### The problem
Your answer should be only the lines below from the one with "bytes, in canonical form. -/" to the one with "names (R42). -/", repeated exactly, ends included.

### Data extracted from a collection
§

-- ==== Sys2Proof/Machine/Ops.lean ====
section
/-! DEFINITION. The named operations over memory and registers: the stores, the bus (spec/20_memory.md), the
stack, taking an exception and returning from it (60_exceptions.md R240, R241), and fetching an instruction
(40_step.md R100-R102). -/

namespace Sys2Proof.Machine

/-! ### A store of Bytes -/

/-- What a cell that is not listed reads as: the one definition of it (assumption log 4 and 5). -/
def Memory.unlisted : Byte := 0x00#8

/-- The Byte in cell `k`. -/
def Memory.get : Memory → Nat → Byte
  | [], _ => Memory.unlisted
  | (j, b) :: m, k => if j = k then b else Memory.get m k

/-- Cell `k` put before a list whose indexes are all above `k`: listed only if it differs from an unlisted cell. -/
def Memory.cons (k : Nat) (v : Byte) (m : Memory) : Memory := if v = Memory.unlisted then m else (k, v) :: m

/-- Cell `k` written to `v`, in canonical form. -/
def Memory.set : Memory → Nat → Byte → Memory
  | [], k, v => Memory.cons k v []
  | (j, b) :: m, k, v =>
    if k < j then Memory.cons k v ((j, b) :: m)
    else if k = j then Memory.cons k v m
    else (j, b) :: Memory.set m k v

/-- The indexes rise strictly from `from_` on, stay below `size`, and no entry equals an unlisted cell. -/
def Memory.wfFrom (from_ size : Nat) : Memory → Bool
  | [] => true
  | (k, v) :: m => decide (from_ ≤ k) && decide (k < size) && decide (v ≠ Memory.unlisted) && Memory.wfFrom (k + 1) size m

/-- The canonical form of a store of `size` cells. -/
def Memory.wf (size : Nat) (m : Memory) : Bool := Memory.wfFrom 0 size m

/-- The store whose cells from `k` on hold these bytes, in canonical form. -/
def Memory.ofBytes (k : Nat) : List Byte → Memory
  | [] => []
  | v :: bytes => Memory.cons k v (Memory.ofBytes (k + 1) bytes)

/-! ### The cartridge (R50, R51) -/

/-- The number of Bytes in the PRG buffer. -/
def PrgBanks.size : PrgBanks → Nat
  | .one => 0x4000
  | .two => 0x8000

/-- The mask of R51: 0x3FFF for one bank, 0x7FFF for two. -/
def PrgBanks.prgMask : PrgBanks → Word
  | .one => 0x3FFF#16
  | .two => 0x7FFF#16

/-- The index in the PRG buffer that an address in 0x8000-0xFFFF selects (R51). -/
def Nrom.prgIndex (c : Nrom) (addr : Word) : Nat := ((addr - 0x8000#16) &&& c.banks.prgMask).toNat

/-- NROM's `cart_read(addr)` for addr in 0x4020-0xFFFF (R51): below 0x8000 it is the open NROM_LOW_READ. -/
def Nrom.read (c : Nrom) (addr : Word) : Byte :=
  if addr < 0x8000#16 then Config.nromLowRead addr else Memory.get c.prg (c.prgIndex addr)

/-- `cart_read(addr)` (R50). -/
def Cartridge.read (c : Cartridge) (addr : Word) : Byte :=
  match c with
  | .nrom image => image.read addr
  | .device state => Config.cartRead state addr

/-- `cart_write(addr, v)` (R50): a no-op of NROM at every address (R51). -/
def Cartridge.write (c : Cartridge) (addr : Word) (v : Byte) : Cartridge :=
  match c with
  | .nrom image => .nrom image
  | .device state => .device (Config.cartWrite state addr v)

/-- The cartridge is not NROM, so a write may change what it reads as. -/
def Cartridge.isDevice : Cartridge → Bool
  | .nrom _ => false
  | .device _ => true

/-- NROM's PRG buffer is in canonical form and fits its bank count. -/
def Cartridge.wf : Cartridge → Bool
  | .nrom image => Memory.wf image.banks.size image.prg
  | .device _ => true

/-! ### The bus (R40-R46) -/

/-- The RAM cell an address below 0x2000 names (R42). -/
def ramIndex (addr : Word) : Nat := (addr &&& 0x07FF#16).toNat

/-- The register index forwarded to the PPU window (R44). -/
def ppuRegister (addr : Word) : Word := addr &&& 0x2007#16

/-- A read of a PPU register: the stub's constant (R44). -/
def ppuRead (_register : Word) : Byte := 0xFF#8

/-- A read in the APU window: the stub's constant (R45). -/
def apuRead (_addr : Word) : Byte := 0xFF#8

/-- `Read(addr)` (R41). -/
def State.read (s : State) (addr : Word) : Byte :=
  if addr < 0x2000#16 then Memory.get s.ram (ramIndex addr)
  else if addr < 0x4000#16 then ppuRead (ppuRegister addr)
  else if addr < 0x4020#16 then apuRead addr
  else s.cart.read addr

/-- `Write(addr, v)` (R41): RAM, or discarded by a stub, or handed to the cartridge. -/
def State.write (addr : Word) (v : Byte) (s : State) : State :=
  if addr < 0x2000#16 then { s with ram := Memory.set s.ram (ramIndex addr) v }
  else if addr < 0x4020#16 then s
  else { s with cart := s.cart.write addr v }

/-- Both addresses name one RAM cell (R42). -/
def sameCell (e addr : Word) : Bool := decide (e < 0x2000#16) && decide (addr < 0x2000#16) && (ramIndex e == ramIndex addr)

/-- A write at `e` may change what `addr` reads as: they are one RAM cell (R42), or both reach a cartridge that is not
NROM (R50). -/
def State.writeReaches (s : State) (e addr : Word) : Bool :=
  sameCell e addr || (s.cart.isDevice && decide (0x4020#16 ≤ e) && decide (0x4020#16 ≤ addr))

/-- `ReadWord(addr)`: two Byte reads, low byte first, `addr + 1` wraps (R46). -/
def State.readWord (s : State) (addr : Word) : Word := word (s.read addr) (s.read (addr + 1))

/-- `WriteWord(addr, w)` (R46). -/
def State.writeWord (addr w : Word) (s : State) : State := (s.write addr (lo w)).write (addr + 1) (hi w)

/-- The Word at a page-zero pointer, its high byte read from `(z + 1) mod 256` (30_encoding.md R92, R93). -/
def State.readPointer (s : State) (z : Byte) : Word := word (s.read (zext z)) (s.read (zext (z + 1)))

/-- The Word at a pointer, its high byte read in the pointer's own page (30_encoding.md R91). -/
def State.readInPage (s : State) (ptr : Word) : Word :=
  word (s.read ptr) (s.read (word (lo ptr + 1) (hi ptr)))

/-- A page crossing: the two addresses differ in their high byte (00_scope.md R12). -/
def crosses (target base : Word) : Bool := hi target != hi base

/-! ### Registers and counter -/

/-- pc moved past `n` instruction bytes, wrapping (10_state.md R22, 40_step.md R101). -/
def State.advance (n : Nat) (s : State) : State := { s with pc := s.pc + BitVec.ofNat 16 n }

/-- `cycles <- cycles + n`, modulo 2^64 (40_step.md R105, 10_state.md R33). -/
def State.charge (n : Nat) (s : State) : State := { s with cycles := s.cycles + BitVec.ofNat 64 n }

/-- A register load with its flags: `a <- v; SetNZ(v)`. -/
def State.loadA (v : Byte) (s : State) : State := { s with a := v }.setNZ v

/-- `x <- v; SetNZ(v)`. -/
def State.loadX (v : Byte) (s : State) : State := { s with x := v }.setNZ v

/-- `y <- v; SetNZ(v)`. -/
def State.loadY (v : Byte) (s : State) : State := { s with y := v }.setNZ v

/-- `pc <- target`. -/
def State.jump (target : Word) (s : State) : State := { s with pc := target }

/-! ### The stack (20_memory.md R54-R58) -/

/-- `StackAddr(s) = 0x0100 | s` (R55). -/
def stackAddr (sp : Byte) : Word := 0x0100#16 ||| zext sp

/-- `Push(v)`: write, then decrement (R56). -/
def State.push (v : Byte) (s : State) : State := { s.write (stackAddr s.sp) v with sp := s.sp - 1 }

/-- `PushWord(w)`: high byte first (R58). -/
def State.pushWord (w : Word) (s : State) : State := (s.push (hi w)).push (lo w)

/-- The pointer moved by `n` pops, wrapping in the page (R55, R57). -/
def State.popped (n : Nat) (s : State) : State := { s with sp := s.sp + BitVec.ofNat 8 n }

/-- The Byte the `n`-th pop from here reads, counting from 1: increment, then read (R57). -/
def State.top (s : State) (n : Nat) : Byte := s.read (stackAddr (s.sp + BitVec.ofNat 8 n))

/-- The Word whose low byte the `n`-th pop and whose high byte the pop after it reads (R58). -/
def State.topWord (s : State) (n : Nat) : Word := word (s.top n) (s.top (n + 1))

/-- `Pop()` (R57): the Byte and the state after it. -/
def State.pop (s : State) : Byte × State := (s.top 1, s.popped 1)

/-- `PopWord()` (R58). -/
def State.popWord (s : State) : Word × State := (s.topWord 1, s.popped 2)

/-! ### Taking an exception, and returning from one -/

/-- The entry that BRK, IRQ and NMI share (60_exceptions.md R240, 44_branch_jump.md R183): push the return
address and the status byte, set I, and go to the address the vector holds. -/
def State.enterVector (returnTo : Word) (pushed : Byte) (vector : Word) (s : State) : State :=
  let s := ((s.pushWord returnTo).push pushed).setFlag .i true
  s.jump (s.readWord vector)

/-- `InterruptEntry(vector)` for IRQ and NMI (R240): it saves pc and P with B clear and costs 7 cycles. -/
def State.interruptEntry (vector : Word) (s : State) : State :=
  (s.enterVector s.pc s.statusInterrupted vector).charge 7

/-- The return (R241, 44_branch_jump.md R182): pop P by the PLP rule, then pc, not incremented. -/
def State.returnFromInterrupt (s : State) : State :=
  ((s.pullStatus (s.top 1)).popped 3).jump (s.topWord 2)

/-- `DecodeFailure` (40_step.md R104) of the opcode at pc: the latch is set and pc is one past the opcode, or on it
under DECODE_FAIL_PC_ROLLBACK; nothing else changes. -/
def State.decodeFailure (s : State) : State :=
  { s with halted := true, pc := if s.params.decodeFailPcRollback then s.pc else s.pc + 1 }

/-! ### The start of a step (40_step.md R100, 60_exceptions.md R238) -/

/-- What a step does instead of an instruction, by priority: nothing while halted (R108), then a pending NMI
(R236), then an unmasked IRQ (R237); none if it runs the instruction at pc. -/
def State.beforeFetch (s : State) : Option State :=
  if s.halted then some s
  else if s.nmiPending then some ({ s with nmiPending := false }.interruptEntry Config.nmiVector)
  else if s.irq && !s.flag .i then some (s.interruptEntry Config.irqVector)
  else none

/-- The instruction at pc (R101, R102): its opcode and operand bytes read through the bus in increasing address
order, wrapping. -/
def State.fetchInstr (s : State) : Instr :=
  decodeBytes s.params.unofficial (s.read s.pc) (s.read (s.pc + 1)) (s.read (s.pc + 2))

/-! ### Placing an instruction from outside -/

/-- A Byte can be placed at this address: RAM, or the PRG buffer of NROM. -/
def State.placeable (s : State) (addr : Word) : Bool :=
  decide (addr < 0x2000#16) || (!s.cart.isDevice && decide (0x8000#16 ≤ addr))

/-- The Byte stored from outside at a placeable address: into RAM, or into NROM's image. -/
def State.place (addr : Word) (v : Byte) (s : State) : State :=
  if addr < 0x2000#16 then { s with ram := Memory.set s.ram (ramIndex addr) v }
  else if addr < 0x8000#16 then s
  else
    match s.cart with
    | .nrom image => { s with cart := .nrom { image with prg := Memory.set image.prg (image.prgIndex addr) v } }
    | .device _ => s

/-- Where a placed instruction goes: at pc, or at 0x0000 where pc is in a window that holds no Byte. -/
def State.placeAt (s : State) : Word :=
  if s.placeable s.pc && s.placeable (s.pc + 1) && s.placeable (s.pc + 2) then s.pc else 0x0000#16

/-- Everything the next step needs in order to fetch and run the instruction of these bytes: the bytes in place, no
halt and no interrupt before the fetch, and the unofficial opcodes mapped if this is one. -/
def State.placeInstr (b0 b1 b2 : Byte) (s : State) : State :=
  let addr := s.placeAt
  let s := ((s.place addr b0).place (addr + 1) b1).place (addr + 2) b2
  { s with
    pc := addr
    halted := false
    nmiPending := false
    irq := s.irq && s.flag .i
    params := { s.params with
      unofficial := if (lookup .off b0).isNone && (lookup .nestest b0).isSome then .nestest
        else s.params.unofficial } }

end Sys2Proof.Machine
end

§

### Task output
/-- The store whose cells from `k` on hold these bytes, in canonical form. -/
def Memory.ofBytes (k : Nat) : List Byte → Memory
  | [] => []
  | v :: bytes => Memory.cons k v (Memory.ofBytes (k + 1) bytes)

/-! ### The cartridge (R50, R51) -/

/-- The number of Bytes in the PRG buffer. -/
def PrgBanks.size : PrgBanks → Nat
  | .one => 0x4000
  | .two => 0x8000

/-- The mask of R51: 0x3FFF for one bank, 0x7FFF for two. -/
def PrgBanks.prgMask : PrgBanks → Word
  | .one => 0x3FFF#16
  | .two => 0x7FFF#16

/-- The index in the PRG buffer that an address in 0x8000-0xFFFF selects (R51). -/
def Nrom.prgIndex (c : Nrom) (addr : Word) : Nat := ((addr - 0x8000#16) &&& c.banks.prgMask).toNat

/-- NROM's `cart_read(addr)` for addr in 0x4020-0xFFFF (R51): below 0x8000 it is the open NROM_LOW_READ. -/
def Nrom.read (c : Nrom) (addr : Word) : Byte :=
  if addr < 0x8000#16 then Config.nromLowRead addr else Memory.get c.prg (c.prgIndex addr)

/-- `cart_read(addr)` (R50). -/
def Cartridge.read (c : Cartridge) (addr : Word) : Byte :=
  match c with
  | .nrom image => image.read addr
  | .device state => Config.cartRead state addr

/-- `cart_write(addr, v)` (R50): a no-op of NROM at every address (R51). -/
def Cartridge.write (c : Cartridge) (addr : Word) (v : Byte) : Cartridge :=
  match c with
  | .nrom image => .nrom image
  | .device state => .device (Config.cartWrite state addr v)

/-- The cartridge is not NROM, so a write may change what it reads as. -/
def Cartridge.isDevice : Cartridge → Bool
  | .nrom _ => false
  | .device _ => true

/-- NROM's PRG buffer is in canonical form and fits its bank count. -/
def Cartridge.wf : Cartridge → Bool
  | .nrom image => Memory.wf image.banks.size image.prg
  | .device _ => true

/-! ### The bus (R40-R46) -/

/-- The RAM cell an address below 0x2000 names (R42). -/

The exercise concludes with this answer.